The Plaid Exchange will provide banks and other financial services firms with API connectivity, enabling them to launch their own API-based data access strategies.
Niko Karvounis, Plaid’s head of institutional product development, explained the Plaid Digital Exchange in a message posted Tuesday to the Plaid Blog.
“As fintech adoption has grown, so have the needs of financial institutions that must now manage unprecedented customer connections across thousands of fintech apps,” wrote Karvounis. “Plaid Exchange gives financial institutions, from banks to wealth management firms, an open finance platform that includes critical tools required to manage the secure and reliable data connectivity their customers’ financial lives demand, today and for years to come. At the heart of this platform is the ability for consumers to maintain control and transparency into where and how their financial information is permissioned and shared, increasingly important as more people rely on a variety of digital financial tools to manage their financial lives.”
Open finance refers to digital tools that enable the sharing of data between consumers, their financial institutions and third-parties responsible for developing products and technologies in hopes of offering consumers greater control over their own data and access to services and products that address their specific needs, while simultaneously driving innovation among both financial services firms and technology providers.

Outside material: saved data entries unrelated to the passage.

-- ==== Sys2Proof/Machine/Samplers.lean ====
section
/-! DEFINITION. The meanings of the sampling commands (spec/42_step_output.md R90, spec/43_samplers.md R93 to R101). -/

namespace Sys2Proof.Machine

/-- `NEXT32` (R90). -/
def execNext32 (s : State) : Result := whenSeeded s (respondDraw s)

/-- `INTEGER.RAW` (R93): `max` absent. -/
def execIntegerRaw (s : State) : Result := integerProc 0 s

/-- `INTEGER.U max` (R94): an unsigned word. -/
def execIntegerU (max : Word) (s : State) : Result := integerProc max.toNat s

/-- `INTEGER.S max` (R95): a two's-complement wide word. -/
def execIntegerS (max : Wide) (s : State) : Result := integerProc (signedWide max) s

/-- `NUMBER` (R101): two transitions, the first output supplying the high bits. -/
def execNumber (s : State) : Result :=
  whenSeeded s <|
    let a := draw s
    let b := draw a.2
    respondFraction (fraction53 a.1 b.1) b.2

end Sys2Proof.Machine
end

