/-- R99, I11: the model's bound on the rejection loop is exact. `INTEGER.U` is stuck exactly when no candidate is ever
accepted, however long the loop runs; the bound is the model's choice (log 5). -/
def Obligations.StuckExactlyWhenLoopNeverEnds : Prop :=
  ∀ (s : State) (m : Word), s.seeded = true → m ≠ 0 →
    (exec (.integerU m) s = .fault .rejectionLoopStuck ↔
      ∀ n, (outputAt s n).toNat < (2 ^ 32 - m.toNat) % m.toNat)

/-- R96: the forms and bounds of the skew. -/
def Obligations.SkewFormsAndBounds : Prop :=
  ∀ m : Word, m ≠ 0 →
    (skew m).toNat = (2 ^ 32 - m.toNat) % m.toNat ∧ (skew m).toNat = 2 ^ 32 % m.toNat ∧ (skew m).toNat < m.toNat ∧
    (skew m).toNat ≤ 2 ^ 32 - m.toNat ∧ (skew m).toNat < 2 ^ 31 ∧
    ((skew m).toNat = 0 ↔ m.toNat ∣ 2 ^ 32) ∧ ((skew m).toNat = 0 ↔ ∃ k, m.toNat = 2 ^ k) ∧
    m.toNat ∣ 2 ^ 32 - (skew m).toNat

/-- R98: the test of the fast path selects the powers of two, and there the general path gives the same word and the same
state. -/
def Obligations.FastPathEqualsGeneralPath : Prop :=
  ∀ (m : Word) (s : State), m ≠ 0 →
    (m &&& (m - 1) = 0 ↔ ∃ k ≤ 31, m.toNat = 2 ^ k) ∧
    (m &&& (m - 1) = 0 → rangedLoop m loopBound s = some (rangedFast m s)) ∧
    ranged m s = rangedLoop m loopBound s

/-- R100: a ranged answer is below its bound. -/
def Obligations.IntegerStaysBelowBound : Prop :=
  ∀ (s t : State) (m v r1 r2 r3 : Word), m ≠ 0 → Delivers s t [⟨.ok, v, r1, r2, r3⟩] →
    (exec (.integerU m) s = .next t ∨ exec (.integerS (m.setWidth 64)) s = .next t) → v.toNat < m.toNat

/-- R101: two transitions; the first output supplies the high 26 bits of `K`; the pattern and `K` are delivered low halves
first. That the pattern in `R1:R0` is binary64 is a presumption (log 8, the spec's G3); `K` does not rest on it. -/
def Obligations.NumberResult : Prop :=
  (∀ w0 w1 w2 w3, decode ⟨0x00000006, w0, w1, w2, w3⟩ = .ok .number) ∧
  ∀ s : State,
    (s.seeded = true → ∀ (hi lo k : Nat) (d : Wide), hi = (xshrr s.state).toNat % 2 ^ 26 →
      lo = (xshrr (stepFn s.state s.inc)).toNat % 2 ^ 27 → k = hi * 2 ^ 27 + lo → d = binary64 k →
      exec .number s = .next { s with
        state := stepFn (stepFn s.state s.inc) s.inc,
        delivered := s.delivered ++ [⟨.ok, d.extractLsb' 0 32, d.extractLsb' 32 32, BitVec.ofNat 32 k,
          BitVec.ofNat 32 (k / 2 ^ 32)⟩] }) ∧
    (s.seeded = false → exec .number s = .next { s with delivered := s.delivered ++ [⟨.notSeeded, 0, 0, 0, 0⟩] })
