/-- With an odd increment, `n` steps lead back exactly when 2^64 divides `n`: the first difference is odd and contributes no
factor 2. -/
theorem iterate_stepFn_eq_self_iff {c : Wide} (hc : c.getLsbD 0 = true) (s : Wide) (n : ℕ) :
    (fun v => stepFn v c)^[n] s = s ↔ 2 ^ 64 ∣ n := by
  have hclosed := iterate_stepFn_modEq s c n
  rw [eq_iff_toNat_modEq, ← two_pow_dvd_multiplierPowerSum]
  constructor
  · intro h
    have hprod := (h.symm.trans hclosed).dvd
    rw [add_sub_cancel_left] at hprod
    exact (Int.isCoprime_two_left.2 (firstDifference_odd hc s)).pow_left.dvd_of_dvd_mul_right hprod
  · intro h
    refine hclosed.trans (Int.modEq_iff_dvd.2 ?_)
    rw [sub_add_cancel_left, dvd_neg]
    exact h.mul_right _

/-- With an odd increment the cycle of every state has length 2^64 (R83). -/
theorem minimalPeriod_stepFn {c : Wide} (hc : c.getLsbD 0 = true) (s : Wide) :
    Function.minimalPeriod (fun v => stepFn v c) s = 2 ^ 64 :=
  eq_of_forall_dvd fun n =>
    Function.isPeriodicPt_iff_minimalPeriod_dvd.symm.trans (iterate_stepFn_eq_self_iff hc s n)

/-- A point with as many iterates as there are words meets every word once. -/
theorem existsUnique_iterate_of_minimalPeriod {w : ℕ} {f : BitVec w → BitVec w} {s : BitVec w}
    (h : Function.minimalPeriod f s = 2 ^ w) (t : BitVec w) : ∃! n, n < 2 ^ w ∧ f^[n] s = t := by
  have hinj {m n : ℕ} (hm : m < 2 ^ w) (hn : n < 2 ^ w) (heq : f^[m] s = f^[n] s) : m = n :=
    (Function.iterate_eq_iterate_iff_of_lt_minimalPeriod (h ▸ hm) (h ▸ hn)).1 heq
  have hsurj : Function.Surjective fun n : Fin (2 ^ w) => (f^[n] s).toFin :=
    Finite.surjective_of_injective fun m n heq => Fin.ext (hinj m.isLt n.isLt (BitVec.toFin_injective heq))
  obtain ⟨n, hn⟩ := hsurj t.toFin
  refine ⟨n, ⟨n.isLt, BitVec.toFin_injective hn⟩, fun m ⟨hm, hmt⟩ => hinj hm n.isLt ?_⟩
  rw [hmt, BitVec.toFin_injective hn]

/-- Settles O17: the step has an inverse, and with an odd increment the period of every state is 2^64. -/
theorem stepHasFullPeriod : Obligations.StepHasFullPeriod :=
  ⟨stepFn_bijective, fun _ s t hc => existsUnique_iterate_of_minimalPeriod (minimalPeriod_stepFn hc s) t⟩

/-! ### The rotate -/

/-- Below 32 the rotate is the library's, whose amount 0 needs no case of its own. -/
theorem ror32_eq_rotateRight (x : Word) {r : ℕ} (hr : r < 32) : ror32 x r = x.rotateRight r := by
  rw [BitVec.rotateRight_eq_rotateRightAux_of_lt hr]
  by_cases h0 : r = 0
  · subst h0
    simp [ror32, BitVec.rotateRightAux]
  · exact if_neg h0

/-- Bit `i` of a rotate comes from bit `i + r`, counted around the 32 bits (R84). -/
theorem ror32_getLsbD (x : Word) {r i : ℕ} (hr : r < 32) (hi : i < 32) :
    (ror32 x r).getLsbD i = x.getLsbD ((i + r) % 32) := by
  rw [ror32_eq_rotateRight x hr, BitVec.getLsbD_rotateRight, Nat.mod_eq_of_lt hr]
  by_cases hwrap : i < 32 - r
  · rw [decide_eq_true hwrap, cond_true, Nat.mod_eq_of_lt (by omega), Nat.add_comm]
  · have hidx : (i + r) % 32 = i - (32 - r) := by omega
    simp [hwrap, hi, hidx]

/-- A rotate by shifts (R84): the bits shifted out on the right come in on the left. -/
theorem ror32_toNat (x : Word) {r : ℕ} (h0 : r ≠ 0) :
    (ror32 x r).toNat = (x.toNat / 2 ^ r ||| x.toNat * 2 ^ (32 - r) % 2 ^ 32) := by
  simp [ror32, h0, Nat.shiftRight_eq_div_pow, Nat.shiftLeft_eq]

/-- Settles O18: the shifts are the definition's, and the bits are those of `ror32_getLsbD`. -/
theorem rotateWrapsWithin32Bits : Obligations.RotateWrapsWithin32Bits := fun x =>
  ⟨rfl, fun _ hr => ⟨ror32_toNat x, fun _ hi => ror32_getLsbD x hr hi⟩⟩

/-! ### The output permutation -/

/-- Bits 58..27 of `(old >> 18) ^ old` (R85); `xshrr_eq` ties it and `rotation` to the permutation. -/
def xorshifted (old : Wide) : Word := ((old >>> 18) ^^^ old).extractLsb' 27 32

/-- Bits 63..59 of `old`, the rotation amount (R85). -/
def rotation (old : Wide) : ℕ := (old.extractLsb' 59 5).toNat
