/-- One converted output of a readout: its position and its conversion. -/
structure ReadOut where
  row : Nat
  col : Nat
  conv : Conv
  deriving DecidableEq, Repr

/-- The blocks of a readout: the scale's address and the outputs of the block (R240). -/
def readBlocks (d : ArrDesc) : List (Nat × List (Nat × Nat)) :=
  let b := d.fmt.blk
  if d.col0 then
    (upto (d.rows / b)).map fun j => (d.scl + j, (upto b).map fun i => (j * b + i, 0))
  else if d.fmt.dir then
    (upto (d.rows / b)).flatMap fun j => (upto 16).map fun n =>
      (d.scl + j * d.spitch + n, (upto b).map fun i => (j * b + i, n))
  else
    (upto d.rows).flatMap fun i => (upto (16 / b)).map fun j =>
      (d.scl + i * d.spitch + j, (upto b).map fun n => (i, j * b + n))

/-- MRD: reads tile rows out to the shelf (R240). -/
def State.runMrd (s : State) (c : BitVec 12) (d : ArrDesc) : State :=
  let q := qexpOf (Tab.get 0 (s.carrel c).tiles d.tile)
  let val (i n : Nat) : Val :=
    (tyNum d.acc q (s.le (outAddr c d.acc (d.rowbase + i) n) (accSize d.acc))).toVal
  let rnd (i n : Nat) : Rnd := s.rndOf d.fmt c d.op (if d.col0 then i else i * 16 + n)
  let cols := if d.col0 then 1 else 16
  let blocks : List (Option Nat × List ReadOut × Byte) :=
    if d.fmt.mx then (readBlocks d).map fun (a, l) =>
      let (sc, cs) := convBlock d.fmt (l.map fun (i, n) => (val i n, rnd i n))
      (some a, (l.zip cs).map fun ((i, n), x) => { row := i, col := n, conv := x }, sc)
    else
      [(none, (upto d.rows).flatMap fun i => (upto cols).map fun n =>
        { row := i, col := n, conv := convPlain d.fmt q (rnd i n) (val i n) }, 0)]
  let outs := blocks.flatMap fun (_, l, _) => l
  let base := shelfBase c.toNat
  let codeAt (i n : Nat) : Nat :=
    ((outs.find? fun o => decide (o.row = i) && decide (o.col = n)).map (·.conv.bits)).getD 0
  let b := tyBits d.fmt.ty
  let s :=
    if d.col0 then s.storeCodes (base + d.src) b ((upto d.rows).map fun i => codeAt i 0)
    else (upto d.rows).foldl (fun s i =>
      s.storeCodes (base + d.src + i * d.pitch) b ((upto 16).map fun n => codeAt i n)) s
  let s := blocks.foldl (fun s (a, _, sc) => match a with
    | some a => s.store (base + a) [sc]
    | none => s) s
  let sats := (outs.filter fun o => o.conv.sat).length
  let s := s.modCarrel c fun k => { k with count := { k.count with satArray := satAdd k.count.satArray sats } }
  let s := s.reportEvents c 2 d.op (outs.filterMap fun o =>
    o.conv.event.map fun z => ((d.rowbase + o.row, o.col, 0, z) : Event))
  if d.clr then (s.clearRows c d).clearFlags c d.tile else s

/-- A descriptor's whole effect (R239 to R241), the parameter word added to SRC (R232). -/
def State.runArray (s : State) (c : BitVec 12) (x : Issued) : State :=
  let d := arrDesc x.desc
  let d := { d with src := d.src + (x.param.map BitVec.toNat).getD 0 * d.pstep }
  match d.kind with
  | 0 => s.runMld c d
  | 1 => s.runMstr c d
  | 2 => s.runMrd c d
  | _ => (s.clearRows c d).clearFlags c d.tile

/-- The array starts the next descriptor in array order once it is issued (R235). -/
def execArrayDescriptorStart (c : BitVec 12) (s : State) : Out :=
  let k := s.carrel c
  let l := k.unfinished 0
  .next <|
    if l.any (·.started) then s
    else match l.find? fun x => decide ((arrDesc x.desc).seq = k.arrayDone) with
      | some x =>
        s.setCarrel c { k with queue := Tab.set [] k.queue 0 (l.map fun y =>
          if y = x then { y with started := true } else y) }
      | none => s

/-- The running array descriptor completes: its effect, its flags and its event come about (R235, R239).
DESIGN CHOICE (log entry 19). -/
def execArrayDescriptorDone (c : BitVec 12) (s : State) : Out :=
  .next <|
    match ((s.carrel c).unfinished 0).find? (·.started) with
    | some x =>
      let s := (s.runArray c x).modCarrel c fun k =>
        { k.finishIssued 0 x with arrayDone := k.arrayDone + 1 }
      s.engineWake c
    | none => s
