-- ==== Sys2Proof/Machine/RealFn.lean ====
section
/-!
DEFINITION. The functions of the element and row engines on exact values (R270, R276): the exponential,
hyperbolic tangent, logistic function and normal distribution, each as a `Mag` whose floors come from
rational intervals, refined until the floor is certain. None of these functions takes a dyadic value at a
non-zero dyadic argument but the limits, so the refinement ends (log entry 20 names its bound).
-/

namespace Sys2Proof.Machine

/-- An interval of fixed-point numbers: lo / 2^p ≤ x ≤ hi / 2^p. -/
structure Iv where
  p : Nat
  lo : Int
  hi : Int
  deriving DecidableEq, Repr

/-- Ceiling of a quotient of integers. -/
def cdivInt (a : Int) (b : Int) : Int := -((-a) / b)

/-- floor(x × 2^s). -/
def shlFloor (x s : Int) : Int := if 0 ≤ s then x * 2 ^ s.toNat else x / 2 ^ (-s).toNat

/-- ceil(x × 2^s). -/
def shlCeil (x s : Int) : Int := -(shlFloor (-x) s)

/-- The exact number ± m × 2^e. -/
def Iv.dyadic (p : Nat) (neg : Bool) (m : Nat) (e : Int) : Iv :=
  let x : Int := if neg then -(m : Int) else m
  { p := p, lo := shlFloor x (e + p), hi := shlCeil x (e + p) }

/-- An integer. -/
def Iv.int (p : Nat) (x : Int) : Iv := { p := p, lo := x * 2 ^ p, hi := x * 2 ^ p }

/-- Sum. -/
def Iv.add (a b : Iv) : Iv := { a with lo := a.lo + b.lo, hi := a.hi + b.hi }

/-- Difference. -/
def Iv.sub (a b : Iv) : Iv := { a with lo := a.lo - b.hi, hi := a.hi - b.lo }

/-- Product. -/
def Iv.mul (a b : Iv) : Iv :=
  let ps := [a.lo * b.hi, a.hi * b.lo, a.hi * b.hi]
  let lo := ps.foldl min (a.lo * b.lo)
  let hi := ps.foldl max (a.lo * b.lo)
  { a with lo := lo / 2 ^ a.p, hi := cdivInt hi (2 ^ a.p) }

/-- Quotient by a positive natural number. -/
def Iv.divNat (a : Iv) (n : Nat) : Iv := { a with lo := a.lo / n, hi := cdivInt a.hi n }

/-- Quotient by an interval of positive numbers. -/
def Iv.div (a b : Iv) : Iv :=
  let m : Int := 2 ^ a.p
  { a with
    lo := if 0 ≤ a.lo then a.lo * m / b.hi else a.lo * m / b.lo
    hi := if 0 ≤ a.hi then cdivInt (a.hi * m) b.lo else cdivInt (a.hi * m) b.hi }

/-- Both ends moved out by `n` units. -/
def Iv.widen (a : Iv) (n : Int) : Iv := { a with lo := a.lo - n, hi := a.hi + n }

/-- Sign flipped. -/
def Iv.neg (a : Iv) : Iv := { a with lo := -a.hi, hi := -a.lo }

/-- Magnitude of an interval that does not straddle zero. -/
def Iv.abs (a : Iv) : Iv := if a.hi ≤ 0 then a.neg else a

/-- The Horner sum 1 + y/1 (1 + y/2 (… )). -/
def expSum (y : Iv) : Nat → Iv → Iv
  | 0, t => t
  | n + 1, t => expSum y n ((Iv.int y.p 1).add ((y.mul t).divNat (n + 1)))

/-- Repeated squaring. -/
def sqTimes : Nat → Iv → Iv
  | 0, t => t
  | n + 1, t => sqTimes n (t.mul t)

/-- e^(± m × 2^e) at precision p. -/
def expIv (p : Nat) (neg : Bool) (m : Nat) (e : Int) : Iv :=
  let lg : Int := (m.log2 : Int) + e
  let r := (lg + 1).toNat + 16
  let y := Iv.dyadic p neg m (e - r)
  sqTimes r ((expSum y (p / 16 + 4) (Iv.int p 1)).widen 1)

/-- Terms of Σ (−1)^k / ((2k+1) q^(2k+1)), floored, with `x` = 2^p / q^(2k+1). -/
def atanSum (q : Nat) : Nat → Nat → Nat → Int → Int
  | 0, _, _, acc => acc
  | n + 1, k, x, acc =>
    atanSum q n (k + 1) (x / (q * q)) (if k % 2 = 0 then acc + (x / (2 * k + 1) : Nat) else acc - (x / (2 * k + 1) : Nat))

/-- π by Machin's formula. -/
def piIv (p : Nat) : Iv :=
  let n := p / 4 + 8
  let a := atanSum 5 n 0 (2 ^ p / 5) 0
  let b := atanSum 239 n 0 (2 ^ p / 239) 0
  let c := 16 * a - 4 * b
  ({ p := p, lo := c, hi := c } : Iv).widen (40 * (n + 2))

/-- √ of an interval of positive numbers. -/
def Iv.sqrt (a : Iv) : Iv :=
  { a with lo := isqrt (a.lo.toNat * 2 ^ a.p), hi := isqrt (a.hi.toNat * 2 ^ a.p) + 1 }

/-- The standard normal density at ± m × 2^e. -/
def densIv (p m : Nat) (e : Int) : Iv :=
  let ex := if m = 0 then Iv.int p 1 else expIv p true (m * m) (2 * e - 1)
  ex.div ((Iv.int p 2).mul (piIv p)).sqrt

/-- Σ x^(2n+1) / (2n+1)!!, from the term `t` of index n, ended once terms at least halve and fall below a
unit. -/
def distSum (x2 : Iv) (stop : Nat) : Nat → Nat → Iv → Iv → Iv
  | 0, _, _, acc => acc
  | k + 1, n, t, acc =>
    let t' := (t.mul x2).divNat (2 * n + 3)
    if stop ≤ n ∧ t'.hi ≤ 1 then acc.widen 3 else distSum x2 stop k (n + 1) t' (acc.add t')

/-- The standard normal distribution function at ± m × 2^e. -/
def distIv (p : Nat) (neg : Bool) (m : Nat) (e : Int) : Iv :=
  let x := Iv.dyadic p false m e
  let x2 := x.mul x
  let bound := (x2.hi / 2 ^ p).toNat + 1
  let s := distSum x2 bound (2 * bound + p + 8) 0 x x
  let half : Iv := { p := p, lo := 2 ^ (p - 1), hi := 2 ^ (p - 1) }
  let t := (densIv p m e).mul s
  if neg then half.sub t else half.add t

/-! ### Results -/

/-- The first refinement that decides a question. DESIGN CHOICE (log entry 20). -/
def refine {α : Type} (f : Nat → Iv) (g : Iv → Option α) : Nat → Nat → Option α
  | 0, _ => none
  | n + 1, i => match g (f i) with
    | some x => some x
    | none => refine f g n (i + 1)

/-- The magnitude of an irrational number that a sequence of intervals encloses. -/
def Mag.ofIv (f : Nat → Iv) : Mag :=
  { lg := (refine f (fun v => if 0 < v.lo ∧ v.lo.toNat.log2 = v.hi.toNat.log2 then
        some ((v.lo.toNat.log2 : Int) - v.p) else none) 5 0).getD (-40000)
    fl := fun k => (refine f (fun v =>
        let a := shlFloor v.lo (k - v.p)
        if a = shlFloor v.hi (k - v.p) then some (a.toNat, true) else none) 5 0).getD (0, true) }

/-- Whether the enclosed number is negative. -/
def ivNeg (f : Nat → Iv) : Bool :=
  (refine f (fun v => if v.hi < 0 then some true else if 0 < v.lo then some false else none) 5 0).getD false

/-- The precision of refinement `i` for an argument of magnitude 2^lg. -/
def precOf (i : Nat) (lg : Int) : Nat := 512 * 4 ^ i + 2 * (-lg).toNat

/-- A magnitude below every spacing of every destination. -/
def Mag.tiny : Mag := { lg := -40000, fl := fun _ => (0, true) }

/-- Just below m × 2^e. -/
def Mag.below (m : Nat) (e : Int) : Mag :=
  { lg := (m.log2 : Int) + e - (if m = 2 ^ m.log2 then 1 else 0)
    fl := fun k => let (n, st) := shiftFloor m (e + k); if st then (n, true) else (n - 1, true) }

/-- Just above m × 2^e. -/
def Mag.above (m : Nat) (e : Int) : Mag :=
  { lg := (m.log2 : Int) + e, fl := fun k => ((shiftFloor m (e + k)).1, true) }

/-- floor(log2) of m × 2^e. -/
def lgOf (m : Nat) (e : Int) : Int := (m.log2 : Int) + e

/-- e^a (R276); the row engine's exponential too. -/
def fnExp (a : Num) : Val :=
  match a with
  | .nan => .nan
  | .inf s => if s then .zero false else .inf false
  | .fin s m e =>
    if m = 0 then .mag false (Mag.dyadic 1 0)
    else if 15 ≤ lgOf m e then (if s then .mag false Mag.tiny else .mag false (Mag.dyadic 1 40000))
    else .mag false (Mag.ofIv fun i => expIv (precOf i (lgOf m e)) s m e)

/-- tanh a. -/
def fnTanh (a : Num) : Val :=
  match a with
  | .nan => .nan
  | .inf s => .mag s (Mag.dyadic 1 0)
  | .fin s m e =>
    if m = 0 then .zero s
    else if 15 ≤ lgOf m e then .mag s (Mag.below 1 0)
    else .mag s (Mag.ofIv fun i =>
      let p := precOf i (lgOf m e)
      let x := expIv p false m (e + 1)
      (x.sub (Iv.int p 1)).div (x.add (Iv.int p 1)))

/-- σ at a finite number as intervals. -/
def sigIv (p : Nat) (s : Bool) (m : Nat) (e : Int) : Iv :=
  let x := if m = 0 then Iv.int p 1 else expIv p s m e
  x.div (x.add (Iv.int p 1))

/-- σ(a). -/
def fnSigmoid (a : Num) : Val :=
  match a with
  | .nan => .nan
  | .inf s => if s then .zero false else .mag false (Mag.dyadic 1 0)
  | .fin s m e =>
    if m = 0 then .mag false (Mag.dyadic 1 (-1))
    else if 15 ≤ lgOf m e then .mag false (if s then Mag.tiny else Mag.below 1 0)
    else .mag false (Mag.ofIv fun i => sigIv (precOf i (lgOf m e)) s m e)

/-- a × f(a) for a factor between 0 and 1, beyond a magnitude of 2^big taken at its limit (GELU, SILU). -/
def fnTimes (big : Int) (f : Nat → Bool → Nat → Int → Iv) (a : Num) : Val :=
  match a with
  | .nan => .nan
  | .inf s => if s then .zero true else .inf false
  | .fin s m e =>
    if m = 0 then .zero s
    else if big ≤ lgOf m e then .mag s (if s then Mag.tiny else Mag.below m e)
    else .mag s ((Mag.ofIv fun i =>
      let v := f (precOf i (lgOf m e)) s m e
      { v with lo := v.lo * m, hi := v.hi * m }).scale e)

/-- a × Φ(a). -/
def fnGelu (a : Num) : Val := fnTimes 8 distIv a

/-- a × σ(a). -/
def fnSilu (a : Num) : Val := fnTimes 15 sigIv a

/-- A number times a magnitude or a limit of a factor, with the cause of a produced NaN. -/
def timesVal (b : Num) (v : Val) : Val × Option NanCause :=
  match b, v with
  | .nan, _ => (.nan, none)
  | _, .nan => (.nan, none)
  | .inf _, .zero _ => (.nan, some .invMul)
  | .inf s, .inf t => (.inf (s != t), none)
  | .inf s, .mag t _ => (.inf (s != t), none)
  | .fin s m _, .inf t => if m = 0 then (.nan, some .invMul) else (.inf (s != t), none)
  | .fin s _ _, .zero t => (.zero (s != t), none)
  | .fin s m e, .mag t x =>
    if m = 0 then (.zero (s != t), none)
    else
      let x := x.scale e
      (.mag (s != t) { lg := prodLg x m, fl := fun k => prodFl x m k }, none)
where
  /-- floor(m × x × 2^k), from floors of x at rising precision -/
  prodFl (x : Mag) (m : Nat) (k : Int) : Nat × Bool :=
    let try_ (g : Nat) : Option (Nat × Bool) :=
      let (n, st) := x.fl (k + g)
      let lo := n * m
      if st then
        let hi := (n + 1) * m
        if lo / 2 ^ g = (hi - 1) / 2 ^ g then some (lo / 2 ^ g, true) else none
      else some (lo / 2 ^ g, decide (lo % 2 ^ g ≠ 0))
    ((try_ 256).or ((try_ 2048).or (try_ 16384))).getD ((x.fl (k + 256)).1 * m / 2 ^ 256, true)
  /-- floor(log2 (m × x)) -/
  prodLg (x : Mag) (m : Nat) : Int :=
    let c : Int := x.lg + m.log2
    if 2 ≤ (prodFl x m (-c)).1 then c + 1 else c

/-- A factor given by intervals, with its sign. -/
def ivVal (f : Nat → Iv) : Val := .mag (ivNeg f) (Mag.ofIv fun i => (f i).abs)

/-- Φ(a) + a × φ(a). -/
def fnDgelu (a : Num) : Val :=
  match a with
  | .nan => .nan
  | .inf s => if s then .zero true else .mag false (Mag.dyadic 1 0)
  | .fin s m e =>
    if m = 0 then .mag false (Mag.dyadic 1 (-1))
    else if 8 ≤ lgOf m e then (if s then .mag true Mag.tiny else .mag false (Mag.above 1 0))
    else ivVal fun i =>
      let p := precOf i (lgOf m e)
      (distIv p s m e).add ((Iv.dyadic p s m e).mul (densIv p m e))

/-- σ(a) × (1 + a × (1 − σ(a))). -/
def fnDsilu (a : Num) : Val :=
  match a with
  | .nan => .nan
  | .inf s => if s then .zero true else .mag false (Mag.dyadic 1 0)
  | .fin s m e =>
    if m = 0 then .mag false (Mag.dyadic 1 (-1))
    else if 15 ≤ lgOf m e then (if s then .mag true Mag.tiny else .mag false (Mag.above 1 0))
    else ivVal fun i =>
      let p := precOf i (lgOf m e)
      let sg := sigIv p s m e
      let one := Iv.int p 1
      sg.mul (one.add ((Iv.dyadic p s m e).mul (one.sub sg)))

/-- The magnitude 1 / √(m × 2^e), m > 0. -/
def Mag.invRoot (m : Nat) (e : Int) : Mag :=
  let fl (k : Int) : Nat × Bool :=
    let sh := 2 * k - e
    let num := if 0 ≤ sh then 2 ^ sh.toNat else 1
    let den := if 0 ≤ sh then m else m * 2 ^ (-sh).toNat
    let y := num / den
    let r := isqrt y
    (r, decide (num % den ≠ 0) || decide (r * r ≠ y))
  let c : Int := -(((m.log2 : Int) + e) / 2)
  { lg := if 1 ≤ (fl (-c)).1 then c else c - 1, fl := fl }

/-- 1 / √a, with the cause of a produced NaN (R270, R276). -/
def fnRsqrt (a : Num) : Val × Option NanCause :=
  match a with
  | .nan => (.nan, none)
  | .inf s => if s then (.nan, some .invSqrt) else (.zero false, none)
  | .fin s m e =>
    if m = 0 then (.inf s, none)
    else if s then (.nan, some .invSqrt)
    else (.mag false (Mag.invRoot m e), none)

end Sys2Proof.Machine
end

According to Karvounis, Plaid Exchange will allow financial institutions to bring an API solution to the marketplace in “as little as 12 weeks” and with substantial savings in areas like developer testing, implementation and risk management.
With Plaid Exchange, financial firms will be able to:
- Use tokenization to maintain connectivity,
- Optimize infrastructure load,
- Build one integration for all their open finance needs,
- Align themselves with industry connectivity principles and standards and
- Offer tools that give customers more control and visibility over their accounts.
Karvounis said that several firms are already up and running on the Plaid Exchange.
“We believe APIs are the future of open finance, and we want to make it as easy as possible for all financial institutions to incorporate APIs into their broader digital transformation agendas regardless of budget size and resources,” he wrote.